## Required work
From the data below, set down exactly the lines between the one holding "theorem wstrDrainStep_of_disabled (hactive" and the one holding "cases i <;> rw", inclusive, and no others.

## Saved data entries
========

theorem wstrDrainStep_of_char (h : ¬atTerminator s.sq = true) : wstrDrainStep s =
    { s with
      we := (submit s.cfg s.ctl.wr_en s.io.now_ms (vget s.sq.wstr_q s.sq.wstr_cur.toNat 0) s.we).1
      sq := queueAfter
        (submit s.cfg s.ctl.wr_en s.io.now_ms (vget s.sq.wstr_q s.sq.wstr_cur.toNat 0) s.we).2 s.sq } := by
  simp [wstrDrainStep, hactive, wrReady_iff.2 hidle, h, submitChar]
end
end

/-- Settles O59: the drain at rest, at the terminator, and on a character. -/
theorem stringDrainStep : Obligations.StringDrainStep := by
  intro s c empty stop
  have hstop : atTerminator s.sq = true ↔ stop := atTerminator_iff
  rw [← hstop]
  exact ⟨wstrDrainStep_of_rest, wstrDrainStep_of_terminator, fun hactive hidle hmore =>
    ⟨_, submit_says s.ctl.wr_en, wstrDrainStep_of_char hactive hidle hmore⟩⟩

end Sys2Proof.Machine
end

section
/-! SUPPORT. The engine under every operation (44_write_engine.md section 1, R108; R66, R67, R149): which ones
write it, and which the line; and the proofs of O17 and O60. -/

namespace Sys2Proof.Machine

/-! ## The operations that do not speak to the engine -/

theorem filterPanel_we_sq (s : State) :
    (filterPanel s).1.we = s.we ∧ (filterPanel s).1.sq = s.sq := by
  unfold filterPanel
  split
  · exact ⟨rfl, rfl⟩
  · dsimp only
    split <;> exact ⟨rfl, rfl⟩

theorem settlePanel_we_sq (s : State) :
    (settlePanel s).1.we = s.we ∧ (settlePanel s).1.sq = s.sq := by
  unfold settlePanel
  split
  · exact filterPanel_we_sq _
  · exact ⟨rfl, rfl⟩

theorem popFrame_we_sq (was : Bool) (s : State) :
    (popFrame was s).1.we = s.we ∧ (popFrame was s).1.sq = s.sq := by
  unfold popFrame
  split
  · exact ⟨rfl, rfl⟩
  · split
    · exact ⟨rfl, rfl⟩
    · simpa using settlePanel_we_sq (checkPanel (drainSlot s))

/-- Of a POP only its string drain step speaks to the engine and the queue. -/
theorem popStep_we_sq (s : State) :
    (popStep s).1.we = (wstrDrainStep s).we ∧ (popStep s).1.sq = (wstrDrainStep s).sq := by
  rw [popStep_eq]
  exact popFrame_we_sq _ _

theorem mreadStep_we (s : State) : (mreadStep s).1.we = s.we := by
  unfold mreadStep filterModule
  dsimp only
  split_ifs <;> rfl

theorem memWrite_we_of_ne {r : Byte} (h : r ≠ 0x0B#8) (s : State) (v : Byte) :
    (memWrite s r v).we = s.we := by
  rcases memWrite_cases s r v with ⟨-, e⟩ | ⟨hpart, -⟩ | ⟨_, e⟩ | ⟨_, e⟩ | ⟨_, e⟩ | ⟨_, e⟩ | e
  case inr.inl => exact absurd hpart h
  all_goals rw [e]

/-- The expiry of the timer leaves the engine alone, or completes a frame, which may release the hold. -/
theorem timerExpiry_we (clk data : Bool) (s : State) :
    (timerExpiry clk data s).we = s.we ∨ (timerExpiry clk data s).we =
      holdRelease s.cfg s.ctl.wr_en (hasCmd s.bs) (byteAt s.bs.acc_p 0) s.we := by
  rcases timerExpiry_cases clk data s with ⟨-, e⟩ | ⟨-, -, e⟩ | ⟨-, -, -, e⟩ | ⟨-, -, -, e⟩ <;> rw [e]
  · exact .inl rfl
  · exact .inl rfl
  · exact .inr rfl
  · exact .inl rfl

/-! ## The line (R66, R67, R113) -/

/-- Every operation but EV_FALL keeps the line as it is or releases it. -/
theorem exec_wr_line_of_ne_evFall {i : Instr} {s t : State} (hfall : i ≠ .evFall)
    (hnext : exec i s = .next t) : t.we.wr_line = s.we.wr_line ∨ t.we.wr_line = false := by
  cases hport : i.port with
  | host =>
    by_cases hreset : i = .reset
    · subst hreset
      rw [conclude_next hnext]
      exact .inr rfl
    · exact .inl (congrArg (·.we.wr_line) (exec_host_keeps hport hreset hnext).part)
  | bus =>
    cases i with
    | evRise => rw [conclude_next hnext]; exact .inr rfl
    | evFall => exact absurd rfl hfall
    | evTimer clk data =>
      rw [conclude_next hnext]
      obtain ⟨st, skip, hhold⟩ := holdRelease_frame s.cfg s.ctl.wr_en (hasCmd s.bs)
        (byteAt s.bs.acc_p 0) s.we
      rcases timerExpiry_we clk data (beginStep s) with e | e
      · exact .inl (congrArg (·.wr_line) e)
      · exact .inl (congrArg (·.wr_line) (e.trans hhold))
    | _ => cases hport

theorem emitOnFall_of_disabled {s : State} (h : s.ctl.wr_en = false) : emitOnFall s = s.we := by
  simp [emitOnFall, h]

theorem emitOnFall_of_rest {s : State} (h : s.we.wr_state = .idle ∨ s.we.wr_state = .astHold) :
    emitOnFall s = s.we := by
  simp [emitOnFall, writeStep_of_rest s.cfg h]

theorem exec_evFall_we {s t : State} (hnext : exec .evFall s = .next t) : t.we = emitOnFall s := by
  rw [conclude_next hnext]
  rfl

/-- Settles O17: EV_FALL alone may assert the line, and changes nothing with the keypad disabled or the engine
at rest. -/
theorem onlyFallingEdgesAssertTheLine : Obligations.OnlyFallingEdgesAssertTheLine := by
  refine ⟨fun i s t hnext hoff hon => ?_, fun p T B cmd w h => writeStep_of_rest p h T B cmd⟩
  have hchanged : t.we.wr_line ≠ s.we.wr_line := by simp [hoff, hon]
  by_cases hfall : i = .evFall
  · subst hfall
    have hemit : emitOnFall s ≠ s.we := fun e =>
      hchanged (congrArg (·.wr_line) ((exec_evFall_we hnext).trans e))
    exact ⟨rfl, eq_true_of_ne_false fun h => hemit (emitOnFall_of_disabled h),
      fun h => hemit (emitOnFall_of_rest (.inl h)), fun h => hemit (emitOnFall_of_rest (.inr h))⟩
  · rcases exec_wr_line_of_ne_evFall hfall hnext with h | h
    · exact absurd h hchanged
    · exact absurd (hon.symm.trans h) nofun

/-! ## The disabled keypad (R108, R149, D44) -/

section
variable {s : State} (hen : s.ctl.wr_en = false)
include hen

theorem submitChar_of_disabled (c : Byte) : submitChar c s = (s, 0x15#8) := by
  simp only [submitChar, submit_of_disabled hen]

/-- A string under way is abandoned: at its terminator, or since its next character is refused. -/
theorem wstrDrainStep_of_disabled (hactive : s.sq.wstr_active = true) (hidle : s.we.wr_state = .idle) :
    wstrDrainStep s = { s with sq := abandonQueue s.sq } := by
  by_cases hstop : atTerminator s.sq = true
  · exact wstrDrainStep_of_terminator hactive hidle hstop
  · rw [wstrDrainStep_of_char hactive hidle hstop, submit_of_disabled hen]
    rfl

theorem wstrDrainStep_we_of_disabled : (wstrDrainStep s).we = s.we := by
  by_cases h : s.sq.wstr_active = true ∧ s.we.wr_state = .idle
  · obtain ⟨hactive, hidle⟩ := h
    rw [wstrDrainStep_of_disabled hen hactive hidle]
  · rw [wstrDrainStep_of_rest]
    rwa [not_and_or, Bool.not_eq_true] at h

theorem timerExpiry_we_of_disabled (clk data : Bool) : (timerExpiry clk data s).we = s.we := by
  rcases timerExpiry_we clk data s with e | e
  · exact e
  · rw [e, holdRelease_of_disabled hen]

/-- With the keypad disabled only EV_RISE, WR to WR_PART and RESET write the engine. -/
theorem exec_we_of_disabled {i : Instr} {t : State} (hnext : exec i s = .next t) (hreset : i ≠ .reset)
    (hrise : i ≠ .evRise) (hpart : ∀ v, i ≠ .wr 0x0B v) : t.we = s.we := by
  have hbegin : (beginStep s).ctl.wr_en = false := hen
  cases i <;> rw [conclude_next hnext, setResult_we]
  case nop | wstrClr | wstrGo | clr | rd => rfl
  case crc => exact checkPanel_we _
  case pop => rw [(popStep_we_sq _).1, wstrDrainStep_we_of_disabled hbegin, beginStep_we]
  case mread => exact mreadStep_we _
  case wkey c => rw [submitChar_of_disabled hbegin, beginStep_we]
  case wstrPush c => rw [pushChar_of_disabled c hbegin, beginStep_we]
  case wr idx val => exact memWrite_we_of_ne (fun h => hpart val (congrArg (Instr.wr · val) h)) _ _
  case reset => exact absurd rfl hreset
  case evRise => exact absurd rfl hrise
  case evFall => exact emitOnFall_of_disabled hen
  case evTimer clk data => exact timerExpiry_we_of_disabled hbegin clk data
end

/-- Settles O60: the operations that reach the engine, then the answers to keys and strings. -/
theorem disabledKeypadIsFrozen : Obligations.DisabledKeypadIsFrozen := by
  intro i s t hen hnext
  have hbegin : (beginStep s).ctl.wr_en = false := hen
  refine ⟨exec_we_of_disabled hen hnext, ?_, ?_, ?_, ?_, ?_⟩
  · rintro rfl
    rw [conclude_next hnext]; rfl
  · rintro v rfl
    rw [conclude_next hnext]; rfl
  · rintro c rfl
    rw [conclude_next hnext, submitChar_of_disabled hbegin]; rfl
  · rintro c rfl
    rw [conclude_next hnext, pushChar_of_disabled c hbegin]
    exact ⟨rfl, rfl⟩
  · rintro rfl hactive hidle
    rw [conclude_next hnext, setResult_sq, (popStep_we_sq _).2,
      wstrDrainStep_of_disabled hbegin hactive hidle]
    rfl

end Sys2Proof.Machine
end

section
/-! SUPPORT. No condition stops the block (60_exceptions.md section 1, R124): every operation, an illegal word
and so every step answers a next state, and the proof of O9. -/

namespace Sys2Proof.Machine

theorem conclude_goesOn (r : State × Byte) : GoesOn (conclude r) := ⟨_, conclude_eq r⟩

/-- The meaning of every operation ends in `conclude`. -/
theorem exec_goesOn (i : Instr) (s : State) : GoesOn (exec i s) := by
  cases i <;> exact conclude_goesOn _

/-- An illegal word concludes too, with 0xFF and no condition (R57). -/
theorem illegalWord_goesOn (s : State) : GoesOn (illegalWord s) := conclude_goesOn _

theorem runPresented_goesOn (p : Presented) (s : State) : GoesOn (runPresented p s) := by
  by_cases h : ∃ i, decodeAt p.port p.word = .ok i
  · obtain ⟨i, hi⟩ := h
    rw [runPresented_of_decodeAt_ok hi]
    exact exec_goesOn i _
  · rw [runPresented_of_decodeAt_ne_ok (not_exists.1 h)]
    exact illegalWord_goesOn _

/-- Settles O9: the step runs the operation it has taken. -/
theorem everyStepGoesOn : Obligations.EveryStepGoesOn :=
  fun s => runPresented_goesOn (takePresented s).1 (takePresented s).2

end Sys2Proof.Machine
end

section
/-! SUPPORT. The reset step and the overflow hazard (70_reset_and_hazards.md sections 1 and 3, R137 to R139, R148):
the arrays as power-up leaves them, every register after it, and a frame dropped at a full buffer but kept in
its cache; the proofs of O18, O19, O20 and O38. -/

namespace Sys2Proof.Machine

/-! ## The arrays after the reset step (R137) -/

section
variable (p : Params)

theorem powerUp_slot (k : Nat) : vget (powerUp p).fb.buf_data k zeroFrame = zeroFrame := vget_replicate ..

theorem powerUp_ccEntry (k : Nat) : ccEntry (powerUp p).rf k = ⟨0, 0, emptyCache⟩ := vget_replicate ..

/-- No command is in a table of zero bytes (R27). -/
theorem tableBit_replicate_zero (c : Byte) : tableBit (Vector.replicate 32 0) c = false := by
  rw [tableBit, vget_replicate]
  exact BitVec.getLsbD_zero
end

========

## Solution for this exercise
theorem wstrDrainStep_of_disabled (hactive : s.sq.wstr_active = true) (hidle : s.we.wr_state = .idle) :
    wstrDrainStep s = { s with sq := abandonQueue s.sq } := by
  by_cases hstop : atTerminator s.sq = true
  · exact wstrDrainStep_of_terminator hactive hidle hstop
  · rw [wstrDrainStep_of_char hactive hidle hstop, submit_of_disabled hen]
    rfl

theorem wstrDrainStep_we_of_disabled : (wstrDrainStep s).we = s.we := by
  by_cases h : s.sq.wstr_active = true ∧ s.we.wr_state = .idle
  · obtain ⟨hactive, hidle⟩ := h
    rw [wstrDrainStep_of_disabled hen hactive hidle]
  · rw [wstrDrainStep_of_rest]
    rwa [not_and_or, Bool.not_eq_true] at h

theorem timerExpiry_we_of_disabled (clk data : Bool) : (timerExpiry clk data s).we = s.we := by
  rcases timerExpiry_we clk data s with e | e
  · exact e
  · rw [e, holdRelease_of_disabled hen]

/-- With the keypad disabled only EV_RISE, WR to WR_PART and RESET write the engine. -/
theorem exec_we_of_disabled {i : Instr} {t : State} (hnext : exec i s = .next t) (hreset : i ≠ .reset)
    (hrise : i ≠ .evRise) (hpart : ∀ v, i ≠ .wr 0x0B v) : t.we = s.we := by
  have hbegin : (beginStep s).ctl.wr_en = false := hen
  cases i <;> rw [conclude_next hnext, setResult_we]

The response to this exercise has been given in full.